Дублинцы. Улисс (сборник) - Джеймс Джойс 7 стр.


Однако бред проходит. Как эхо, он повторил ее фразу, отнеся ее к себе самому: Что мне делать? Инстинкт холостяка предостерегал его. Но ведь грех был совершен – и даже чувство чести говорило ему, что за такой грех подобает возмещение.

Пока они так сидели с ней на краю постели, к двери подошла Мэри и сказала, хозяйка хочут, чтобы он пришел в гостиную. Он поднялся и стал надевать жилет и сюртук, растерянный и беспомощный как никогда. Одевшись, он подошел к ней, чтобы немного успокоить. Все устроится, не бойся. Он оставил ее на постели тихо плачущею и всхлипывающей: О, Господи!

Пока он спускался, очки у него так запотели, что пришлось снять их и протереть. В этот момент он больше всего мечтал вознестись сквозь крышу и улететь, улететь в другую страну, где он никогда не услышал бы обо всем происшедшем, но какая-то сила неумолимо влекла его по ступенькам вниз. Неумолимые лица его патрона и Мадам взирали на его смятение. На последних ступеньках он разминулся с Джеком Муни, который шел из буфетной, нежно баюкая две бутылки пива. Они холодно поздоровались; и взор любовника на мгновение задержался на бульдожьей мускулистой физиономии и коротких мускулистых руках. Спустившись, он оглянулся и увидел, как Джек пристально смотрит на него из дверей кладовки.

Ему вдруг вспомнился вечер, когда один из мюзик-холльных артистов, маленький блондин из Лондона, отпустил какой-то вольный намек в адрес Полли. Тогда вся салонная вечеринка чуть не сорвалась из-за Джека. Его еле утихомирили всеми силами.
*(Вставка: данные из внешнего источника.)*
/-! ### The PAD step -/

/-- Settles O29: in the invariant `PAD` is the code of a scheme, whose clause gives the sequence that `applyPad` makes; the
result is whole blocks, so that the count of blocks is their quotient. -/
theorem padStepAppliesThePadding : Obligations.PadStepAppliesThePadding := by
  intro P m padded hV hI hp hnone hzero hpkcs
  obtain ⟨sch, -, h5, hcode, hstep, haligned, hle⟩ := pad_shape hV hI hp
  have hpadded : padded = applyPad P.B m.inp sch := by
    cases sch with
    | identity => exact hnone hcode
    | zero => exact hzero hcode
    | pkcs5 =>
      rw [hpkcs (.inl hcode), h5 rfl]
      rfl
    | pkcs7 => exact hpkcs (.inr hcode)
  rw [← hpadded] at hstep haligned hle
  rw [ceilDiv_of_mod_eq_zero _ _ (valid_pos hV) haligned] at hstep
  exact ⟨hstep, haligned, hle⟩

/-! ### The UNPAD step -/

section Unpad
variable {P : Params} {m : Mpe} {sch : PadScheme} (hp : m.phase = .unpad) (hcode : m.pad = schemeCode sch)
include hp hcode

/-- Where the scheme's remover gives a result, the UNPAD step puts it out and completes (R171). -/
theorem engineStep_unpad_some {r : Bytes} (hr : removePad P.B m.out sch = some r) :
    engineStep P m = .stepped (complete { m with out := r }) [] := by
  rw [engineStep_unpad hp, unpadStep, (schemeOf_eq_some _ _).mpr hcode]
  simp only [hr]

/-- Where the scheme's remover says `invalid`, the UNPAD step enters `InvalidPadding` (R171, R238). -/
theorem engineStep_unpad_none (hr : removePad P.B m.out sch = none) :
    engineStep P m = .stepped (fail P .invalidPadding m) [] := by
  rw [engineStep_unpad hp, unpadStep, (schemeOf_eq_some _ _).mpr hcode]
  simp only [hr]

end Unpad

/-- Settles O30: each clause names the scheme of `PAD`'s code and what its remover makes of `OUT`; PKCS5 and PKCS7 share the
remover of R167, with the block size 8 or `B`. -/
theorem unpadStepRemovesThePadding : Obligations.UnpadStepRemovesThePadding := by
  intro P m hp
  refine ⟨fun hcode => engineStep_unpad_some (sch := .identity) hp hcode rfl, fun r n hcode hout hlast => ?_,
    fun bs hbs => ?_⟩
  · exact engineStep_unpad_some (sch := .zero) hp hcode (congrArg some (removeZero_unique m.out r n hout hlast))
  · obtain ⟨sch, hcode, hremove⟩ : ∃ sch, m.pad = schemeCode sch ∧ removePad P.B m.out sch = removePkcs7 m.out bs := by
      rcases hbs with ⟨hcode, rfl⟩ | ⟨hcode, rfl⟩
      · exact ⟨.pkcs5, hcode, rfl⟩
      · exact ⟨.pkcs7, hcode, rfl⟩
    refine ⟨fun v hlast h1 hbound hlen => ?_, fun hinvalid => ?_⟩
    · exact engineStep_unpad_some hp hcode (hremove.trans (removePkcs7_valid m.out bs v hlast h1 hbound hlen))
    · refine engineStep_unpad_none hp hcode (hremove.trans ?_)
      rcases hinvalid with hempty | ⟨v, hlast, hv⟩
      · rw [hempty, removePkcs7_nil]
      · exact removePkcs7_invalid m.out bs v hlast (hv.imp_left fun h => by simp [h])

end Sys2Proof.Machine
end

section
/-! PROOFS. The block modes (spec 44_block_modes.md R181 to R189): the CBC and ECB block steps, and what the reference
functions of the modes keep, repeat and undo. -/

namespace Sys2Proof.Machine
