-- ==== Sys2Proof/Machine/Operands.lean ====
section
/-! DEFINITION. Operand forms: clamping of quantities, checks of identifiers, the forms of LOAD BLOCK, the
stage sets of retests, and the order of the readings of a stage set. -/

namespace Sys2Proof.Machine

/-- A quantity clamped to a range (00_scope.md, Arithmetic). -/
def clampNat (lo hi v : Nat) : Nat := max lo (min hi v)

/-- A whole number clamped to a range (00_scope.md, Arithmetic). -/
def clampInt (lo hi v : Int) : Int := max lo (min hi v)

/-- The block of a line (R1). -/
def blockOf (l : Line) : Block := ⟨l.val / 1024, by omega⟩

/-- A station number as an identifier: 1–15 (R208, R160, R193). -/
def stationOk (n : Nat) : Bool := 1 ≤ n && n ≤ 15

/-- The elements of a list without later copies (R3). -/
def firstCopies : List Trunk → List Trunk
  | [] => []
  | t :: rest => t :: (firstCopies rest).filter (· != t)

/-- A block entry from its preference list and constants, duplicates removed and constants clamped to the
ranges of R2 (R3). -/
def makeBlockEntry (trunks : List Trunk) (k : BlockConstants) : BlockEntry where
  trunks := firstCopies trunks
  rpc := clampNat 20 300 k.rpc
  cpk := clampNat 30 80 k.cpk
  setupWait := clampNat 0 3 k.setupWait
  operateWait := clampNat 1 7 k.operateWait
  releaseGuard := clampNat 0 3 k.releaseGuard
  minLength := clampNat 0 30000 k.minLength
  settlePerKm := clampNat 0 100 k.settlePerKm

/-- The trunks that a list of numbers names, none if one is above 15 (R3). -/
def trunksOf : List Nat → Option (List Trunk)
  | [] => some []
  | n :: rest =>
    if h : n < 16 then (trunksOf rest).map (⟨n, h⟩ :: ·) else none

/-- The seven thresholds clamped to the ranges of R14 (R15). -/
def clampThresholds (t : Thresholds) : Thresholds where
  rshort := clampNat 1000 200000 t.rshort
  rground := clampNat 1000 200000 t.rground
  rinsul := clampNat 100000 20000000 t.rinsul
  vdcLimit := clampNat 1000 60000 t.vdcLimit
  vacLimit := clampNat 1000 60000 t.vacLimit
  longLoop := clampNat 0 30000 t.longLoop
  sampleCount := clampNat 4 64 t.sampleCount

/-- The N of a measurement: 0 asks for the office default; clamped to 4–64 (R49). -/
def sampleCountOf (given default : Nat) : Nat :=
  clampNat 4 64 (if given = 0 then default else given)

/-- The watch filter an argument names, none where R193 refuses it. -/
def filterOf : FilterArg → Option WatchFilter
  | .any => some .any
  | .own => some .own
  | .ownOperator => some .ownOperator
  | .ownAutomatic => some .ownAutomatic
  | .station n => if stationOk n then some (.station n) else none
  | .other => none

/-- A retest's stage set, from its ticket's class (R167). -/
def retestStages : FaultClass → StageSet
  | .foreignVoltage => ⟨true, false, false, false, false⟩
  | .short => ⟨true, false, true, false, false⟩
  | .ground => ⟨true, false, false, true, true⟩
  | .openLine => ⟨true, true, false, false, false⟩
  | .lowInsulation => ⟨true, true, true, true, true⟩
  | .pass => ⟨true, true, true, true, true⟩

/-- Whether a measurement with this stage set needs quiet (R49). -/
def needsQuiet (s : StageSet) : Bool := s.cap || s.resTG || s.resRG

/-- The first reading of the first stage named from RES-RG on. -/
def readingFromRG (s : StageSet) : Option Reading :=
  if s.resRG then some (.range .rg .high) else none

/-- The first reading of the first stage named from RES-TG on. -/
def readingFromTG (s : StageSet) : Option Reading :=
  if s.resTG then some (.range .tg .high) else readingFromRG s

/-- The first reading of the first stage named from RES-TR on. -/
def readingFromTR (s : StageSet) : Option Reading :=
  if s.resTR then some (.range .tr .high) else readingFromTG s

/-- The first reading of the first stage named from CAP on. -/
def readingFromCap (s : StageSet) : Option Reading :=
  if s.cap then some .cap else readingFromTR s

/-- The first reading of a measurement (R51, R52). -/
def firstReading (s : StageSet) : Option Reading :=
  if s.fv then some (.fv .tg) else readingFromCap s

/-- The first reading of the stage after the one this reading ends (R51). -/
def readingAfter (s : StageSet) : Reading → Option Reading
  | .fv .tg => some (.fv .rg)
  | .fv _ => readingFromCap s
  | .cap => readingFromTR s
  | .range .tr _ => readingFromTG s
  | .range .tg _ => readingFromRG s
  | .range .rg _ => none

end Sys2Proof.Machine
end

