-- ==== Sys2Proof/Machine/Measure.lean ====
section
/-! DEFINITION. The Measurement Engine: starting, readings, ends; the entry to CONNECTED, the yield and the
confirm that lead to them (R27, R30, R34, R45 to R56, R65 to R71, R137, R140). -/

namespace Sys2Proof.Machine

/-- The copies a measurement makes at its acceptance (R17, R49). -/
def copiesFor (s : State) (b : Block) (t : Trunk) : Copies :=
  let e := (s.blockEntry b).getD (makeBlockEntry [] Config.blockDefaults)
  let k := s.trunkEntry t
  ⟨e.rpc, e.cpk, e.minLength, e.settlePerKm, k.rtrunk, k.ctrunk, s.store.thresholds⟩

/-- A record as a measurement starts: stage set and N, every other field absent or clear (R49). -/
def freshRecord (stages : StageSet) (n : Nat) : MeasureRecord where
  stages := stages
  n := n
  fvTG := none
  fvRG := none
  cap := none
  length := none
  extension := 0
  legTR := none
  legTG := none
  legRG := none
  cls := none
  deciding := none
  distance := none
  noisy := false
  partialMark := false
  outcome := none

/-- A measurement starts on a CONNECTED session (R49, R50). -/
def startMeasurement (c : Channel) (stages : StageSet) (n : Nat) (ticket : Bool) (s : State) : State :=
  let x := (s.chan c).session
  let s := s.updEngine c fun _ =>
    { EngineRecord.initial with
      phase := .quietWait
      ticketFlag := ticket
      copies := some (copiesFor s x.block x.trunk)
      record := some (freshRecord stages n) }
  let s := s.updSession c fun x => { x with state := .measuring }
  if needsQuiet stages then askQuiet c x.block s else startRunning c false s

/-- The sample count a measurement will use (R49). -/
def State.samplesUsed (s : State) (n : SampleArg) : Nat := sampleCountOf n.val s.store.thresholds.sampleCount

/-! ### Readings -/

/-- Write a leg's value into a record. -/
def setLeg (l : Leg) (v : LegValue) (r : MeasureRecord) : MeasureRecord :=
  match l with
  | .tr => { r with legTR := some v }
  | .tg => { r with legTG := some v }
  | .rg => { r with legRG := some v }

/-- The record after the CAP reading: capacitance, length, extension (R54, R56, R60). -/
def withCap (k : Copies) (t : Nat) (r : MeasureRecord) : MeasureRecord :=
  let c := capOf t k.ctrunk
  let length := lengthOf t c.nf k.cpk
  { r with
    cap := some c
    length := some length
    extension := extensionOf length k.thresholds.longLoop k.settlePerKm }

/-- The record after a leg's last range reading (R55, R59). -/
def withLeg (k : Copies) (l : Leg) (g : Range) (sum : Int) (r : MeasureRecord) : MeasureRecord :=
  setLeg l (legOf g sum r.n (foreignDC r l) k.rtrunk) r

/-- What an answer's limited numbers write, and the reading that follows, none after the last stage (R51 to
R55). -/
def afterReading (k : Copies) (rd : Reading) (a : HeadAnswer) (r : MeasureRecord) :
    MeasureRecord × Option Reading :=
  match rd with
  | .fv .tg => ({ r with fvTG := some (fvOf a) }, readingAfter r.stages (.fv .tg))
  | .fv l =>
    let r := { r with fvRG := some (fvOf a) }
    if fvCuts k.thresholds r then
      ({ r with partialMark := (readingAfter r.stages (.fv l)).isSome }, none)
    else (r, readingAfter r.stages (.fv l))
  | .cap => (withCap k a.time r, readingAfter r.stages .cap)
  | .range l .high =>
    if a.sum.natAbs < 64 * r.n then (r, some (.range l .low))
    else (withLeg k l .high a.sum r, readingAfter r.stages (.range l .high))
  | .range l .low => (withLeg k l .low a.sum r, readingAfter r.stages (.range l .low))

/-! ### Ends -/

/-- A measurement ends with a record: the Quiet Unit is told, the record becomes the last result, the engine is
IDLE (R65, R67, R69 to R71). -/
def closeMeasurement (c : Channel) (r : MeasureRecord) (s : State) : State :=
  let s := if needsQuiet r.stages then quietEndAsked c s else s
  (s.updSession c fun x => { x with lastResult := some r }).updEngine c fun _ => .initial

/-- The session returns to CONNECTED (R30). -/
def backToConnected (c : Channel) (s : State) : State :=
  s.updSession c fun x => { x with state := .connected }

/-- The MEASURE-DONE of an operator measurement, with the deciding leg and value that go with a class (R64, R68; log
entry 39). -/
def measureDone (c : Channel) (o : EventOutcome) (d : Option Deciding) (ans : TicketAnswer) (s : State) : State :=
  let x := (s.chan c).session
  complete c
    { kind := .measureDone
      line := some x.line.val
      trunk := some x.trunk
      outcome := some o
      ticket := ans.1
      station := ans.2
      deciding := d } s

/-- An automatic session whose measurement has ended is released (R169). -/
def releaseAutomatic (c : Channel) (s : State) : State :=
  enterReleasing c (s.updSession c fun x => { x with relayStep := some 5 })

/-- A measurement reaches its end with outcome DONE (R67, R169). -/
def measurementDone (c : Channel) (k : Copies) (r : MeasureRecord) (s : State) : State :=
  let e := (s.chan c).engine
  let cls := classOf k r
  let r := classified k r
  let x := (s.chan c).session
  let s := backToConnected c (closeMeasurement c r s)
  if x.purpose.automatic then
    releaseAutomatic c (reportMeasured cls r.deciding r.noisy s)
  else if cls.failing && e.ticketFlag then
    let p := storeResult x.line ⟨s.store.clock, .ownOperator, cls, r.deciding, r.noisy⟩ s
    measureDone c (.cls cls) r.deciding p.1 p.2
  else measureDone c (.cls cls) r.deciding (none, none) s

/-- A measurement ends CANCELLED or HEAD-TIMEOUT with the readings already answered (R69, R70). -/
def cutMeasurement (c : Channel) (o : MeasureOutcome) (done : ChannelOutcome) (s : State) : State :=
  match (s.chan c).engine.record with
  | none => s
  | some r =>
    let x := (s.chan c).session
    let s := backToConnected c (closeMeasurement c { r with outcome := some o } s)
    if x.purpose.automatic then releaseAutomatic c (report .timeout s)
    else measureDone c (.channel done) none (none, none) s

/-- An automatic session on a closed loop yields (R34, R71). -/
def yieldSession (c : Channel) (s : State) : State :=
  let s :=
    match (s.chan c).session.state, (s.chan c).engine.record with
    | .measuring, some r => closeMeasurement c { r with outcome := some .yielded } s
    | _, _ => s
  releaseAutomatic c (report .yielded s)

/-- A head answer to the outstanding request is taken (R46, R51). -/
def takeAnswer (c : Channel) (a : HeadAnswer) (s : State) : State :=
  let e := (s.chan c).engine
  match e.request, e.copies, e.record with
  | some q, some k, some r =>
    let a := limitAnswer q.samples a
    let p := afterReading k q.reading a r
    let s := s.updEngine c fun e => { e with request := none, raw := some a, record := some p.1 }
    match p.2 with
    | some rd => sendRequest c rd s
    | none => measurementDone c k p.1 s
  | _, _, _ => s

/-! ### Quiet and the start -/

/-- The 100 ms since the taking of an own QUIET have passed: the measurement starts, or waits for the last entry of the
wait list to leave (R137). -/
def settleEnds (c : Channel) (s : State) : State :=
  if (s.chan c).quiet.phase = .settling then
    startIfSettled c (s.updQuiet c fun q => { q with settled := true })
  else s

/-- What the limit time does to the record, by its phase (R137; log entry 32). -/
def limitRecord (c : Channel) (s : State) : State :=
  match (s.chan c).quiet.phase with
  | .none => s
  | .pending => s.updQuiet c fun _ => .initial
  | .requested =>
    if frameOnWire s.link (s.link.quietFrame c) then
      s.updQuiet c fun q =>
        { q with
          withdrawal := some (q.withdrawal.getD .limit), requestNoted := false, notedBlock := Option.none }
    else (removeIfQueued (s.link.quietFrame c) s).updQuiet c fun _ => .initial
  | .settling => s.updQuiet c fun q => { q with phase := .held, waitList := [] }
  | .held => s
  | .ending => s.updQuiet c fun q => { q with requestNoted := false, notedBlock := Option.none }

/-- 1,500 ms after acceptance a measurement still in QUIET-WAIT starts NOISY (R137). -/
def limitReached (c : Channel) (s : State) : State :=
  if (s.chan c).engine.phase = .quietWait then startRunning c true (limitRecord c s) else s

/-- A HELD own quiet lapses: QUIET-END is queued and the measurement is marked (R140). -/
def quietLapses (c : Channel) (s : State) : State :=
  if (s.chan c).quiet.phase = .held then markNoisy c (endQuiet c s) else s

/-! ### Operate steps -/

/-- The session enters CONNECTED (R30, R50, R135). -/
def enterConnected (c : Channel) (s : State) : State :=
  let x := (s.chan c).session
  let closed := (s.chan c).pins.loopClosed
  let s :=
    (s.updSession c fun x => { x with state := .connected, offHook := closed }).updSeq c fun q =>
      { q with waitEnd := none, confirmLimit := none }
  let s := sequenceEnds c s
  if x.purpose.automatic then
    if closed then yieldSession c s
    else
      match s.auto.item with
      | some i => startMeasurement c i.stages (s.samplesUsed i.n) false s
      | none => s
  else
    let s := complete c (completionOf .accessDone x (.channel .connected) none) s
    if closed then emit { kind := .offHook, channel := some c, line := some x.line.val } s else s

/-- An operate step ends: step 4 after step 3, CONNECTED after step 5 (R27). -/
def operateEnds (c : Channel) (s : State) : State :=
  if (s.chan c).session.relayStep = some 3 then beginStep4 c s else enterConnected c s

/-- The confirm of an operate step is taken; it ends the step once the operate wait has elapsed (R10, R27). -/
def takeConfirm (c : Channel) (s : State) : State :=
  let elapsed := (s.chan c).seq.operateElapsed
  let s := creditConfirm (s.chan c).session.trunk
    (s.updSeq c fun q => { q with confirmTaken := true, confirmHeldBack := false, confirmLimit := none })
  if elapsed then operateEnds c s else s

end Sys2Proof.Machine
end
Артист, побледневший сильней обычного, старался улыбаться и говорил, что он ничего плохого не имел в виду, но Джек все продолжал орать на него, что он любому, кто вздумает шутить такие шуточки про его сестру, в два счета вколотит все зубы в глотку, за ним не станет.

Полли посидела еще немного на постели, всхлипывая; потом вытерла глаза и подошла к зеркалу. Обмакнув кончик полотенца в кувшин, она освежила глаза холодной водой. Поглядела на себя в профиль, поправила шпильку за ушком. Потом снова вернулась на постель и села в ногах. Она долго смотрела на подушки, вид которых будил потайные приятные воспоминания. Прислонив затылок к прохладной железной спинке, она погрузилась в мечты. На лице ее уже не отражалось никакого волнения.

Она ждала терпеливо и бестревожно, почти весело, и воспоминания постепенно уступали место надеждам и картинам будущей жизни. Эти надежды и картины были очень сложны, и она уже не видела белых подушек, на которых по-прежнему оставался ее взгляд, и не помнила, что она ждет чего-то.

Наконец она услыхала, как ее зовет мать. Она поднялась и подбежала к перилам.

– Полли! Полли!

– Что, мама?

– Спустись к нам, милочка. Мистер Дорен хочет поговорить с тобой.

Тогда она вспомнила, чего она ждет.

Облачко

Восемь лет назад на пристани Норс-Уолл он проводил своего друга и пожелал ему попутного ветра. Галлахер сумел пробиться. Это сразу можно было сказать – и по его виду бывалого путешественника, и по отличному твидовому костюму, и по воинственному тону. Немногим даны такие таланты, как у него, и еще меньше найдется тех, кого б не испортил такой успех. Галлахер был добрым, душевным малым, и он вполне заслуживал стать победителем. Такого друга иметь – это не пустяк.

После завтрака все мысли Малыша Чендлера были обращены к встрече с Галлахером, к приглашению Галлахера и к огромному городу Лондону, где Галлахер проживал. Его прозвали Малыш Чендлер оттого, что, хотя ростом он был лишь слегка ниже среднего, он явно производил впечатление маленького человека. У него были белые маленькие руки, хрупкое сложение, тихий голос и деликатные манеры. Он чрезвычайно заботился о своих светлых шелковистых волосах и усах, а носовой платок его был всегда немного надушен. Лунки ногтей были совершенной формы, и при улыбке выглядывал ровный ряд по-детски белых зубов.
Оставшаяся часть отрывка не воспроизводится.